Please repeat each line of the data exactly, with nothing left out.

DATASET Block Start

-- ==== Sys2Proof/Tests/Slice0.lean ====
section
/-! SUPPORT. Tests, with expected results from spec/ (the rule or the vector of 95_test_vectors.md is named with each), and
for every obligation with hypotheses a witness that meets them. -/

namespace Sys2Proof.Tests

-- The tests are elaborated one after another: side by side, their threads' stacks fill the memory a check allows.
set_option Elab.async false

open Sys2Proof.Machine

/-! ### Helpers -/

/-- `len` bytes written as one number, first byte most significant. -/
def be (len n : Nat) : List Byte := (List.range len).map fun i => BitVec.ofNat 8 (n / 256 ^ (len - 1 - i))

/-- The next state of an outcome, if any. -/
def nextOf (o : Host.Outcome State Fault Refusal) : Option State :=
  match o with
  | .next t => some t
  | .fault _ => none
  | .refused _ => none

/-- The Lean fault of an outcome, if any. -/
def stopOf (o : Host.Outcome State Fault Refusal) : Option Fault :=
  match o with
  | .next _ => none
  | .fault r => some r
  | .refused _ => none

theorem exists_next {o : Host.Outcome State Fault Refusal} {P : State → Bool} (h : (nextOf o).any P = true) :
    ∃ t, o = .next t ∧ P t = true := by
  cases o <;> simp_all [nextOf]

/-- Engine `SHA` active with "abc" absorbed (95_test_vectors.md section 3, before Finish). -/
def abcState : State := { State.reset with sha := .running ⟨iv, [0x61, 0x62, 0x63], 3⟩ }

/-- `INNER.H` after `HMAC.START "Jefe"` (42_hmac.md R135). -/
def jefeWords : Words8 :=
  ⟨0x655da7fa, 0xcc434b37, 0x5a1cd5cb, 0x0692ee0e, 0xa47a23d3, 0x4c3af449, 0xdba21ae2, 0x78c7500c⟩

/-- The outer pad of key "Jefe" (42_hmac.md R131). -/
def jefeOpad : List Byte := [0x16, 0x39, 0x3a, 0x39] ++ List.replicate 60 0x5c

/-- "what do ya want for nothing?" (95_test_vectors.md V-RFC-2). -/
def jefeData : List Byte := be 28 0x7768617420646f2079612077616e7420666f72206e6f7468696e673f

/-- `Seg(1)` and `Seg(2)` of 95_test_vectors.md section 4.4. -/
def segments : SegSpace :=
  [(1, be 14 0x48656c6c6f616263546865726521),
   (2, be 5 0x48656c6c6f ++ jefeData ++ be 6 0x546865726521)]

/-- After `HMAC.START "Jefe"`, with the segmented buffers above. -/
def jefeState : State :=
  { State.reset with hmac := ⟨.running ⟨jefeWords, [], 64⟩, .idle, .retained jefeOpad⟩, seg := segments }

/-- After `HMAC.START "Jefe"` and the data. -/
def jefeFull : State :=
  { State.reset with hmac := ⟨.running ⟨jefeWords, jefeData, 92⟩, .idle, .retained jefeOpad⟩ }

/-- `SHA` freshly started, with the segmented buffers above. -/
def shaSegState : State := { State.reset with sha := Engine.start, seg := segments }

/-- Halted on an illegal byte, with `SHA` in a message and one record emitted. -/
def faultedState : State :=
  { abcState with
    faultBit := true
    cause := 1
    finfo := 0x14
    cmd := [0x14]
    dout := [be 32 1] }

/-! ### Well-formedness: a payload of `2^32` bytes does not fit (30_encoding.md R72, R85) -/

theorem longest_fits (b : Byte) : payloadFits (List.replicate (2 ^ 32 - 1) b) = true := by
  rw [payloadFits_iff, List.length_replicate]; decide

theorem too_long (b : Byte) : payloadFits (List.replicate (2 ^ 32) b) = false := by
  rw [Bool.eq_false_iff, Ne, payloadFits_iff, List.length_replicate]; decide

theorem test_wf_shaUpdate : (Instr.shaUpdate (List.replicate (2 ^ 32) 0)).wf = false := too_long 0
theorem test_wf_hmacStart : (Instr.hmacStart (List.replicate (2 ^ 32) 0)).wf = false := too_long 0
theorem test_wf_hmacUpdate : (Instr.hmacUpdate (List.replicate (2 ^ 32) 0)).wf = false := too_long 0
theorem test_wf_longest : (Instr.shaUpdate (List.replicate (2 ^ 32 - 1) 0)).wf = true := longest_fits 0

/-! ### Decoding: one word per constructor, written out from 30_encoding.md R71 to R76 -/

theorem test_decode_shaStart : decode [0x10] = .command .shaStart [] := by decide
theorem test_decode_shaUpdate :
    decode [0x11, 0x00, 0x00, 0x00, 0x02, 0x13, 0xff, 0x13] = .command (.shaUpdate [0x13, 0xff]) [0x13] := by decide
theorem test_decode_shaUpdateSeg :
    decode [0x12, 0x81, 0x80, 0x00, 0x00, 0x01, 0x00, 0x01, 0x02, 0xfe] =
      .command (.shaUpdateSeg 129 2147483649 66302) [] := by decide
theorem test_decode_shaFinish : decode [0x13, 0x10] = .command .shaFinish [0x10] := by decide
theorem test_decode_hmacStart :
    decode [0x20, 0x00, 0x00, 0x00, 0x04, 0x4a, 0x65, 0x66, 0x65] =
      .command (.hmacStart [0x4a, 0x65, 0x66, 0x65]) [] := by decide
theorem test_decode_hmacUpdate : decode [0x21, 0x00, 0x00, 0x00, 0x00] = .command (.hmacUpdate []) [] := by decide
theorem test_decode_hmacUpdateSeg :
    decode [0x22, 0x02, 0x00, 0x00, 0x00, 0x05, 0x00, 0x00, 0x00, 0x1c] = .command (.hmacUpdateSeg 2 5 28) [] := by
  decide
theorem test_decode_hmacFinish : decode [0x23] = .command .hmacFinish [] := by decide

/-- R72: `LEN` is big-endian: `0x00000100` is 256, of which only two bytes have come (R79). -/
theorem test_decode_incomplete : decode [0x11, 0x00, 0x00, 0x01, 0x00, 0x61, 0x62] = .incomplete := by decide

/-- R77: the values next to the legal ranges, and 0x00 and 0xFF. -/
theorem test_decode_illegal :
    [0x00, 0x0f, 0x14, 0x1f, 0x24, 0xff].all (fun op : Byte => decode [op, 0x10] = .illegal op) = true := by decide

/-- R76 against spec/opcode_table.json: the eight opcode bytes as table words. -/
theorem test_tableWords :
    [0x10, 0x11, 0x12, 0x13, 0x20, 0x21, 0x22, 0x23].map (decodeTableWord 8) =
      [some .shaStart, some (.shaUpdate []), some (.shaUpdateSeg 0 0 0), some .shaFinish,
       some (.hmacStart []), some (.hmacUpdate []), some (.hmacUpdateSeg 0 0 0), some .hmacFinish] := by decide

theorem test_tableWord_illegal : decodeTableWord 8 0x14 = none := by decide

DATASET Block End

EXERCISE SOLUTION:
-- ==== Sys2Proof/Tests/Slice0.lean ====
section
/-! SUPPORT. Tests, with expected results from spec/ (the rule or the vector of 95_test_vectors.md is named with each), and
for every obligation with hypotheses a witness that meets them. -/

namespace Sys2Proof.Tests

-- The tests are elaborated one after another: side by side, their threads' stacks fill the memory a check allows.
set_option Elab.async false

open Sys2Proof.Machine

/-! ### Helpers -/

/-- `len` bytes written as one number, first byte most significant. -/
def be (len n : Nat) : List Byte := (List.range len).map fun i => BitVec.ofNat 8 (n / 256 ^ (len - 1 - i))

/-- The next state of an outcome, if any. -/
def nextOf (o : Host.Outcome State Fault Refusal) : Option State :=
  match o with
  | .next t => some t
  | .fault _ => none
  | .refused _ => none

/-- The Lean fault of an outcome, if any. -/
def stopOf (o : Host.Outcome State Fault Refusal) : Option Fault :=
  match o with
  | .next _ => none
  | .fault r => some r
  | .refused _ => none

theorem exists_next {o : Host.Outcome State Fault Refusal} {P : State → Bool} (h : (nextOf o).any P = true) :
    ∃ t, o = .next t ∧ P t = true := by
  cases o <;> simp_all [nextOf]

/-- Engine `SHA` active with "abc" absorbed (95_test_vectors.md section 3, before Finish). -/
def abcState : State := { State.reset with sha := .running ⟨iv, [0x61, 0x62, 0x63], 3⟩ }

/-- `INNER.H` after `HMAC.START "Jefe"` (42_hmac.md R135). -/
def jefeWords : Words8 :=
  ⟨0x655da7fa, 0xcc434b37, 0x5a1cd5cb, 0x0692ee0e, 0xa47a23d3, 0x4c3af449, 0xdba21ae2, 0x78c7500c⟩

/-- The outer pad of key "Jefe" (42_hmac.md R131). -/
def jefeOpad : List Byte := [0x16, 0x39, 0x3a, 0x39] ++ List.replicate 60 0x5c

/-- "what do ya want for nothing?" (95_test_vectors.md V-RFC-2). -/
def jefeData : List Byte := be 28 0x7768617420646f2079612077616e7420666f72206e6f7468696e673f

/-- `Seg(1)` and `Seg(2)` of 95_test_vectors.md section 4.4. -/
def segments : SegSpace :=
  [(1, be 14 0x48656c6c6f616263546865726521),
   (2, be 5 0x48656c6c6f ++ jefeData ++ be 6 0x546865726521)]

/-- After `HMAC.START "Jefe"`, with the segmented buffers above. -/
def jefeState : State :=
  { State.reset with hmac := ⟨.running ⟨jefeWords, [], 64⟩, .idle, .retained jefeOpad⟩, seg := segments }

/-- After `HMAC.START "Jefe"` and the data. -/
def jefeFull : State :=
  { State.reset with hmac := ⟨.running ⟨jefeWords, jefeData, 92⟩, .idle, .retained jefeOpad⟩ }

/-- `SHA` freshly started, with the segmented buffers above. -/
def shaSegState : State := { State.reset with sha := Engine.start, seg := segments }

/-- Halted on an illegal byte, with `SHA` in a message and one record emitted. -/
def faultedState : State :=
  { abcState with
    faultBit := true
    cause := 1
    finfo := 0x14
    cmd := [0x14]
    dout := [be 32 1] }

/-! ### Well-formedness: a payload of `2^32` bytes does not fit (30_encoding.md R72, R85) -/

theorem longest_fits (b : Byte) : payloadFits (List.replicate (2 ^ 32 - 1) b) = true := by
  rw [payloadFits_iff, List.length_replicate]; decide

theorem too_long (b : Byte) : payloadFits (List.replicate (2 ^ 32) b) = false := by
  rw [Bool.eq_false_iff, Ne, payloadFits_iff, List.length_replicate]; decide

theorem test_wf_shaUpdate : (Instr.shaUpdate (List.replicate (2 ^ 32) 0)).wf = false := too_long 0
theorem test_wf_hmacStart : (Instr.hmacStart (List.replicate (2 ^ 32) 0)).wf = false := too_long 0
theorem test_wf_hmacUpdate : (Instr.hmacUpdate (List.replicate (2 ^ 32) 0)).wf = false := too_long 0
theorem test_wf_longest : (Instr.shaUpdate (List.replicate (2 ^ 32 - 1) 0)).wf = true := longest_fits 0

/-! ### Decoding: one word per constructor, written out from 30_encoding.md R71 to R76 -/

theorem test_decode_shaStart : decode [0x10] = .command .shaStart [] := by decide
theorem test_decode_shaUpdate :
    decode [0x11, 0x00, 0x00, 0x00, 0x02, 0x13, 0xff, 0x13] = .command (.shaUpdate [0x13, 0xff]) [0x13] := by decide
theorem test_decode_shaUpdateSeg :
    decode [0x12, 0x81, 0x80, 0x00, 0x00, 0x01, 0x00, 0x01, 0x02, 0xfe] =
      .command (.shaUpdateSeg 129 2147483649 66302) [] := by decide
theorem test_decode_shaFinish : decode [0x13, 0x10] = .command .shaFinish [0x10] := by decide
theorem test_decode_hmacStart :
    decode [0x20, 0x00, 0x00, 0x00, 0x04, 0x4a, 0x65, 0x66, 0x65] =
      .command (.hmacStart [0x4a, 0x65, 0x66, 0x65]) [] := by decide
theorem test_decode_hmacUpdate : decode [0x21, 0x00, 0x00, 0x00, 0x00] = .command (.hmacUpdate []) [] := by decide
theorem test_decode_hmacUpdateSeg :
    decode [0x22, 0x02, 0x00, 0x00, 0x00, 0x05, 0x00, 0x00, 0x00, 0x1c] = .command (.hmacUpdateSeg 2 5 28) [] := by
  decide
theorem test_decode_hmacFinish : decode [0x23] = .command .hmacFinish [] := by decide

/-- R72: `LEN` is big-endian: `0x00000100` is 256, of which only two bytes have come (R79). -/
theorem test_decode_incomplete : decode [0x11, 0x00, 0x00, 0x01, 0x00, 0x61, 0x62] = .incomplete := by decide

/-- R77: the values next to the legal ranges, and 0x00 and 0xFF. -/
theorem test_decode_illegal :
    [0x00, 0x0f, 0x14, 0x1f, 0x24, 0xff].all (fun op : Byte => decode [op, 0x10] = .illegal op) = true := by decide

/-- R76 against spec/opcode_table.json: the eight opcode bytes as table words. -/
theorem test_tableWords :
    [0x10, 0x11, 0x12, 0x13, 0x20, 0x21, 0x22, 0x23].map (decodeTableWord 8) =
      [some .shaStart, some (.shaUpdate []), some (.shaUpdateSeg 0 0 0), some .shaFinish,
       some (.hmacStart []), some (.hmacUpdate []), some (.hmacUpdateSeg 0 0 0), some .hmacFinish] := by decide

theorem test_tableWord_illegal : decodeTableWord 8 0x14 = none := by decide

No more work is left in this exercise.